Make .contiguous(memory_format) call .clone(memory_format) (#61456)
Summary:
Pull Request resolved: https://github.com/pytorch/pytorch/pull/61456
functorch is unable to `vmap(grad(f))` when `f` contains a `.contiguous`
call. This is because `.contiguous` (when it is not a no-op) decomposes
to `.copy_` under grad and the `.copy_` is not compatible with vmap.
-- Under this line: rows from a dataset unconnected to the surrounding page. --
/-! ### The test of `INITED` (R76) -/

section
variable {s t u : State}

theorem whenInitialised_of_inited (h : s.inited = true) (next : Host.Outcome State Fault Refusal) :
    whenInitialised s next = next :=
  if_pos h

theorem whenInitialised_of_not_inited (h : s.inited = false) (next : Host.Outcome State Fault Refusal) :
    whenInitialised s next = .refused .notInitialised :=
  if_neg (Bool.eq_false_iff.1 h)

theorem whenInitialised_next (h : whenInitialised s (.next u) = .next t) : s.inited = true ∧ u = t := by
  cases hi : s.inited with
  | true => exact ⟨rfl, Host.Outcome.next.inj ((whenInitialised_of_inited hi _).symm.trans h)⟩
  | false => exact nomatch (whenInitialised_of_not_inited hi _).symm.trans h

/-- An idempotent effect that keeps `INITED` makes an idempotent command. -/
theorem whenInitialised_twice {f : State → State} (hkeep : (f s).inited = s.inited) (hidem : f (f s) = f s)
    (h : whenInitialised s (.next (f s)) = .next t) : whenInitialised t (.next (f t)) = .next t := by
  obtain ⟨hi, rfl⟩ := whenInitialised_next h
  rw [whenInitialised_of_inited (hkeep.trans hi), hidem]

end

/-! ### PLAY's view (R76; 20_memory.md R45, R47) -/

theorem viewWraps_iff {c : Config} {addr : Addr} {len : Len} :
    viewWraps c addr len = true ↔ 2 ^ c.addrW < addr.toNat + len.toNat :=
  decide_eq_true_iff

theorem not_viewWraps_iff {c : Config} {addr : Addr} {len : Len} :
    ¬viewWraps c addr len = true ↔ addr.toNat + len.toNat ≤ 2 ^ c.addrW :=
  viewWraps_iff.not.trans not_lt

/-- Two nonempty ranges that meet have the later of their first addresses in common. -/
theorem rangesMeet_iff {a m b n : Nat} :
    (0 < m ∧ 0 < n ∧ rangesMeet a m b n = true) ↔ ∃ x, a ≤ x ∧ x < a + m ∧ b ≤ x ∧ x < b + n := by
  simp only [rangesMeet, Bool.and_eq_true, decide_eq_true_eq]
  constructor
  · rintro ⟨hm, hn, hab, hba⟩
    exact ⟨max a b, by omega⟩
  · rintro ⟨x, hx⟩
    omega

theorem viewHasSideEffects_iff {c : Config} {addr : Addr} {len : Len} :
    viewHasSideEffects c addr len = true ↔
      ∃ r ∈ c.sideEffects, ∃ x, addr.toNat ≤ x ∧ x < addr.toNat + len.toNat ∧ r.base ≤ x ∧ x < r.base + r.size := by
  simp only [viewHasSideEffects, List.any_eq_true, Bool.and_eq_true, decide_eq_true_eq, and_assoc, rangesMeet_iff]

/-! ### What each command answers -/

theorem initStep_true_eq (s : State) :
    initStep true s = { s with ampEn := false, tph := .stopped, fillPend := false, state := .idle, inited := true } :=
  rfl

theorem initStep_false_eq (s : State) : initStep false s = { s with ampEn := false, halted := true } :=
  rfl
The fix for this is to have `.contiguous` call `.clone` instead of
`.copy_`. `clone` is a primitive w.r.t. to autograd, so `grad`
decomposes contiguous into clone.
Perf testing (forward pass)
- [script and
output](https://gist.github.com/zou3519/294f583b9c5d7bdf234d5295f97fb02e)
- The instruction count increased from 774479 to 781379. This is because
we're now calling .clone(), which does an additional dispatch. We could
optimize the implementation of clone() to not dispatch on .copy_() in
the future if we really care about this.
Perf testing (backward pass)
- [script and
output](https://gist.github.com/zou3519/6fbdb121de6342334192d55c8a72276a)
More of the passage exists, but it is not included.